Aterosklerosis arteri koroner sudah dalam keadaan lanjut. Otopsi organ-
organ internal lainnya mengungkapkan edema paru-paru, kemacetan
kronis di hati, dan kista ginjal. Penyebab kematian secara makroskopis
dinilai gagal jantung. Pemeriksaan histologis jantung menunjukkan kongesti
akut, fibrosis interstitial, hipertrofi dan atrofi kardiomiosit, variasi nuklir, tidak
adanya nekrosis kardiomiosit, dan kurangnya infiltrat inflamasi.
Pemeriksaan mikrobiologis dari kerokan pada kulit tungkai bawah
menunjukkan tidak ada yang aneh. Analisis kadar alkohol dalam darah dan
pemeriksaan toksikologi lainnya tidak diminta karena rawat inap 10 hari
sebelumnya.
Pembahasan

Suhu inti tubuh hidup normal pada umumnya 37,2°C, dengan fluktuasi
antara 36,7°C dan 37,7°C. Setelah kematian, suhu inti tubuh 37,2°C atau
lebih tinggi setelah suhu tinggi (interval rata-rata 2 jam) menunjukkan
hipertermia postmortem. Studi eksperimental sebelumnya yang mencatat
pengukuran suhu rektal pada periode postmortem awal didasarkan pada
tubuh orang yang baru meninggal (dengan waktu kematian yang diketahui)
dan suhu sekitar yang konstan.

Menurut literatur tentang medikolegal, hipertermia postmortem bukanlah


fenomena yang unik.
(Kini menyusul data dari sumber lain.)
-- ==== Sys2Proof/Machine/Params.lean ====
section
/-! DEFINITION. Constants derived from the configuration (00_scope.md R9), its legal ranges (R7, R8) and the reference
configuration REF (R7, 40_table_and_angle.md R102). -/

namespace Sys2Proof.Config

/-! ## Derived constants (00_scope.md R9) -/

/-- `P` = 2^W, the phase modulus. -/
def phaseMod (c : Config) : Nat := 2 ^ c.w

/-- `AMAX` = 2^A - 1. -/
def amax (c : Config) : Nat := 2 ^ c.a - 1

/-- `FSCALE` = SR × 256. -/
def fscale (c : Config) : Nat := c.sr * 256

/-- `FMIN` = ceil(SR × 256 / (2 × N)). -/
def fmin (c : Config) : Nat := (c.sr * 256 + 2 * c.n - 1) / (2 * c.n)

/-- `FMAX` = SR × 128. -/
def fmax (c : Config) : Nat := c.sr * 128

/-- `DEG360` = 360 × 2^16, one full turn in phase-code units. -/
def deg360 : Nat := 23592960

/-! ## Legality (00_scope.md R7, R8) -/

/-- Four entries below `b`. -/
def fourBelow (b : Nat) (t u v x : Sample) : Bool :=
  decide (t.toNat < b) && decide (u.toNat < b) && decide (v.toNat < b) && decide (x.toNat < b)

/-- The list has `n` entries, each below `b`. It takes four entries at a time only to keep its evaluation shallow. -/
def tableFits (b : Nat) : Nat → List Sample → Bool
  | n + 4, t :: u :: v :: x :: rest => fourBelow b t u v x && tableFits b n rest
  | n + 1, t :: rest => decide (t.toNat < b) && tableFits b n rest
  | 0, [] => true
  | _, _ => false

/-- TABLE has N entries of A bits. -/
def tableLegal (c : Config) : Bool := tableFits (2 ^ c.a) c.n c.table

/-- Every parameter is in its legal range (00_scope.md R7). -/
def legal (c : Config) : Bool :=
  decide (1 ≤ c.w) && decide (c.w ≤ 32) && decide (2 ≤ c.n) && decide (c.n ≤ 65536) && decide (1 ≤ c.a) &&
    decide (c.a ≤ 16) && decide (1 ≤ c.sr) && decide (c.sr ≤ 2 ^ 24 - 1) && c.tableLegal

/-! ## REF -/

/-- Rows 0 to 7 of the listing of 40_table_and_angle.md R102. -/
def refTableLow : List Sample :=
  [128, 131, 134, 137, 140, 144, 147, 150, 153, 156, 159, 162, 165, 168, 171, 174] ++ (
  [177, 179, 182, 185, 188, 191, 193, 196, 199, 201, 204, 206, 209, 211, 213, 216] ++ (
  [218, 220, 222, 224, 226, 228, 230, 232, 234, 235, 237, 239, 240, 241, 243, 244] ++ (
  [245, 246, 248, 249, 250, 250, 251, 252, 253, 253, 254, 254, 254, 255, 255, 255] ++ (
  [255, 255, 255, 255, 254, 254, 254, 253, 253, 252, 251, 250, 250, 249, 248, 246] ++ (
  [245, 244, 243, 241, 240, 239, 237, 235, 234, 232, 230, 228, 226, 224, 222, 220] ++ (
  [218, 216, 213, 211, 209, 206, 204, 201, 199, 196, 193, 191, 188, 185, 182, 179] ++ (
  [177, 174, 171, 168, 165, 162, 159, 156, 153, 150, 147, 144, 140, 137, 134, 131])))))))

/-- Rows 8 to 15 of the listing of 40_table_and_angle.md R102. -/
def refTableHigh : List Sample :=
  [128, 125, 122, 119, 116, 112, 109, 106, 103, 100, 97, 94, 91, 88, 85, 82] ++ (
  [79, 77, 74, 71, 68, 65, 63, 60, 57, 55, 52, 50, 47, 45, 43, 40] ++ (
  [38, 36, 34, 32, 30, 28, 26, 24, 22, 21, 19, 17, 16, 15, 13, 12] ++ (
  [11, 10, 8, 7, 6, 6, 5, 4, 3, 3, 2, 2, 2, 1, 1, 1] ++ (
  [1, 1, 1, 1, 2, 2, 2, 3, 3, 4, 5, 6, 6, 7, 8, 10] ++ (
  [11, 12, 13, 15, 16, 17, 19, 21, 22, 24, 26, 28, 30, 32, 34, 36] ++ (
  [38, 40, 43, 45, 47, 50, 52, 55, 57, 60, 63, 65, 68, 71, 74, 77] ++ (
  [79, 82, 85, 88, 91, 94, 97, 100, 103, 106, 109, 112, 116, 119, 122, 125])))))))

/-- The reference contents of the ROM (40_table_and_angle.md R102). -/
def refTable : List Sample := refTableLow ++ refTableHigh

/-- REF, the reference configuration (00_scope.md R7, the column "REF value"). -/
def ref : Config where
  w := 16
  n := 256
  a := 8
  sr := 200000
  interp := true
  table := refTable
  initFreq := 10240000
  initPhase := 0

end Sys2Proof.Config
end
Peningkatan postmortem awal pada suhu rektal
dilaporkan pada tahun 1985 oleh Hutchins, dan Muggenthaler dkk.
melaporkan hipertermia pada saat kematian pada 18 dari 84 kasus dalam
studi pendinginan rektal postmortem. Demierre dkk. mencatat suhu inti
tubuh meningkat pada 10% dari kasus kematian dengan kekerasan dalam
sebuah penelitian representatif dari 744 kasus.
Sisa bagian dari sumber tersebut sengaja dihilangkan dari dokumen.